Materials and methods

Description of study location

The experiment was conducted at Soil Research Institute (SRI), Kwadaso, which is about 8 kilometres from Kumasi­­­. Geographically, the region is situated between longitudes 01o.39’ and 01o.42’ west of the Greenwich meridian and latitudes 06o 39’ and 06o 43’ north. It is located in the semi-evergreen forest zone of Ghana [6]. Rainfall in the area is distributed bimodally. While the major rainy season lasts from March through July, the minor rainy season begins in September and lasts through November. There is a brief dry period in August. The average monthly temperature ranges from 24oC to 28oC, and the average annual precipitation is roughly 1500mm. The relative humidity is typically high, reaching about 90% in the morning and between 60 and 70% in the afternoon. The investigation was conducted on the Asuansi soil series, which Adu [7] designated as Typic Haplustult by the USDA and Ferric Acrisol by FAO [8]. This soil belongs to the Offin Compound Association and is specifically found at the upper to medium slope of the Kumasi - Asuansi/Nta soil association Figure 1.

Experimental design and treatments

The experiment was arranged in a Randomized Complete Block Design with three replications. The field was divided into plots measuring 2.0m × 2.4m, with a 1 m alley between blocks and 0.5m alley between plots. The treatments applied are shown in Table 1.

Soil sampling analysis

The results of soil analysis conducted before treatment application are presented in Table 2. Before planting the cabbage, the nutritional content of the soil was assessed by taking five soil samples from the plot at a depth of 0 - 20 cm using an auger. To eliminate the larger particles, a composite sample was first sieved using a gyrator sieve shaker with a 2mm mesh size. The sample was then left to dry for one hour. Physico-chemical parameters of the composite soil sample were examined using accepted practices. After harvest, soil samples were taken and examined again. The soil samples were examined in a lab at the Soil Research Institute in Kumasi for pH, total nitrogen, organic carbon, available phosphorus, total exchangeable bases, effective cation exchange capacity, texture, and bulk density.

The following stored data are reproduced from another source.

-- ==== Sys2Proof/Laws/Memory.lean ====
section
/-! SUPPORT. The laws of memory: what a byte and a word read as after a store, and that every memory operation keeps the
canonical form. -/

namespace Sys2Proof.Machine

/-- A store leaves every other byte alone. -/
theorem Memory.readByte_writeByte_ne (m : Memory) {a b : Nat} (v : Byte) (h : b ≠ a) :
    (m.writeByte a v).readByte b = m.readByte b := by
  induction m with
  | nil => simp only [Memory.writeByte]; split <;> simp [Memory.readByte, Ne.symm h]
  | cons c m ih =>
    obtain ⟨k, w⟩ := c
    simp only [Memory.writeByte]
    split
    · split <;> simp [Memory.readByte, Ne.symm h]
    · split
      · subst_vars
        split <;> simp [Memory.readByte, Ne.symm h]
      · simp [Memory.readByte, ih]

/-- Below the first address of a memory in canonical form everything reads as zero. -/
theorem Memory.readByte_below {m : Memory} {lo b : Nat} (h : Memory.wfFrom lo m = true) (hb : b < lo) :
    m.readByte b = 0 := by
  induction m generalizing lo with
  | nil => rfl
  | cons c m ih =>
    obtain ⟨k, w⟩ := c
    simp only [Memory.wfFrom, Bool.and_eq_true, decide_eq_true_eq] at h
    have : k ≠ b := by omega
    simp only [Memory.readByte, this, if_false]
    exact ih h.2 (by omega)

/-- A store is read back. -/
theorem Memory.readByte_writeByte_self {m : Memory} {lo : Nat} (a : Nat) (v : Byte) (h : Memory.wfFrom lo m = true) :
    (m.writeByte a v).readByte a = v := by
  induction m generalizing lo with
  | nil => simp only [Memory.writeByte]; split <;> simp_all [Memory.readByte]
  | cons c m ih =>
    obtain ⟨k, w⟩ := c
    simp only [Memory.wfFrom, Bool.and_eq_true, decide_eq_true_eq] at h
    simp only [Memory.writeByte]
    split
    · rename_i hlt
      split
      · subst_vars
        have : k ≠ a := by omega
        simp only [Memory.readByte, this, if_false]
        exact Memory.readByte_below h.2 (by omega)
      · simp [Memory.readByte]
    · split
      · subst_vars
        split
        · subst_vars
          exact Memory.readByte_below h.2 (by omega)
        · simp [Memory.readByte]
      · rename_i h1 h2
        have : k ≠ a := fun e => h2 e.symm
        simp only [Memory.readByte, this, if_false]
        exact ih h.2

/-- The canonical form from a lower start. -/
theorem Memory.wfFrom_mono {m : Memory} {lo hi : Nat} (h : Memory.wfFrom hi m = true) (hle : lo ≤ hi) :
    Memory.wfFrom lo m = true := by
  cases m with
  | nil => rfl
  | cons c m =>
    obtain ⟨k, w⟩ := c
    simp only [Memory.wfFrom, Bool.and_eq_true, decide_eq_true_eq] at h ⊢
    exact ⟨⟨⟨by omega, h.1.1.2⟩, h.1.2⟩, h.2⟩

/-- A store keeps the canonical form. -/
theorem Memory.wfFrom_writeByte {m : Memory} {lo a : Nat} (v : Byte) (h : Memory.wfFrom lo m = true) (hlo : lo ≤ a)
    (ha : a < 2 ^ 25) : Memory.wfFrom lo (m.writeByte a v) = true := by
  induction m generalizing lo with
  | nil => by_cases hv : v = 0 <;> simp_all [Memory.writeByte, Memory.wfFrom]
  | cons c m ih =>
    obtain ⟨k, w⟩ := c
    simp only [Memory.wfFrom, Bool.and_eq_true, decide_eq_true_eq] at h
    simp only [Memory.writeByte]
    split
    · split
      · simp only [Memory.wfFrom, Bool.and_eq_true, decide_eq_true_eq]
        exact h
      · simp only [Memory.wfFrom, Bool.and_eq_true, decide_eq_true_eq]
        exact ⟨⟨⟨hlo, ha⟩, by assumption⟩, ⟨⟨⟨by omega, h.1.1.2⟩, h.1.2⟩, h.2⟩⟩
    · split
      · subst_vars
        split
        · exact Memory.wfFrom_mono h.2 (by omega)
        · simp only [Memory.wfFrom, Bool.and_eq_true, decide_eq_true_eq]
          exact ⟨⟨⟨hlo, ha⟩, by assumption⟩, h.2⟩
      · simp only [Memory.wfFrom, Bool.and_eq_true, decide_eq_true_eq]
        exact ⟨⟨⟨h.1.1.1, h.1.1.2⟩, h.1.2⟩, ih h.2 (by omega)⟩

/-- Storing a byte of the space keeps the canonical form. -/
theorem Memory.wf_writeByte {m : Memory} {a : Nat} (v : Byte) (h : m.wf = true) (ha : a < 2 ^ 25) :
    (m.writeByte a v).wf = true := Memory.wfFrom_writeByte v h (Nat.zero_le _) ha

/-- Storing a word keeps the canonical form. -/
theorem Memory.wf_writeWord {m : Memory} (a : Addr) (v : Word) (h : m.wf = true) : (m.writeWord a v).wf = true := by
  have := a.isLt
  exact Memory.wf_writeByte _ (Memory.wf_writeByte _ h (by omega)) (by omega)

/-- A store of a word leaves every byte outside it alone. -/
theorem Memory.readByte_writeWord_outside (m : Memory) (a : Addr) (v : Word) {b : Nat} (h0 : b ≠ 2 * a.toNat)
    (h1 : b ≠ 2 * a.toNat + 1) : (m.writeWord a v).readByte b = m.readByte b := by
  simp [Memory.writeWord, Memory.readByte_writeByte_ne _ _ h0, Memory.readByte_writeByte_ne _ _ h1]

/-- A stored word is read back. -/
theorem Memory.readWord_writeWord_self {m : Memory} (a : Addr) (v : Word) (h : m.wf = true) :
    (m.writeWord a v).readWord a = v := by
  have hlt := a.isLt
  have h1 : (m.writeByte (2 * a.toNat) (v.extractLsb' 8 8)).wf = true := Memory.wf_writeByte _ h (by omega)
  unfold Memory.readWord Memory.writeWord
  rw [Memory.readByte_writeByte_self _ _ h1, Memory.readByte_writeByte_ne _ _ (by omega),
    Memory.readByte_writeByte_self _ _ h]
  ext i hi
  simp
  grind

/-- A store of a word leaves every other word alone. -/
theorem Memory.readWord_writeWord_ne (m : Memory) {a b : Addr} (v : Word) (h : b ≠ a) :
    (m.writeWord a v).readWord b = m.readWord b := by
  have hne : b.toNat ≠ a.toNat := fun e => h (BitVec.eq_of_toNat_eq e)
  unfold Memory.readWord
  rw [Memory.readByte_writeWord_outside _ _ _ (by omega) (by omega),
    Memory.readByte_writeWord_outside _ _ _ (by omega) (by omega)]

end Sys2Proof.Machine
end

Production and properties of Corn Cob Biochar (CCB)

The corn cob material used to make the CCB for this investigation was sourced from a maize shelling facility near the Soil Research Institute. At the Soil Research Institute in Kumasi, Ghana, a slow pyrolysis batch kiln was used to pyrolyze the maize cob feedstock at a temperature of 450 oC after it had been air dried to a moisture content of 15%. With a resident time of 48 hours, the charring process led to a 65% feedstock weight loss and a 35% biochar recovery yield. The charred cob biochar was sprinkled with water and allowed to cool for three hours after the charring process was finished. When it was ready for field application, it was milled and kept in sacks. All the sacks’ contents were sampled for the charred corn cobs, homogenized, and ground to a thickness of less than 2mm for chemical analysis. The chemical properties of the CCB produced and used are presented in Table 3.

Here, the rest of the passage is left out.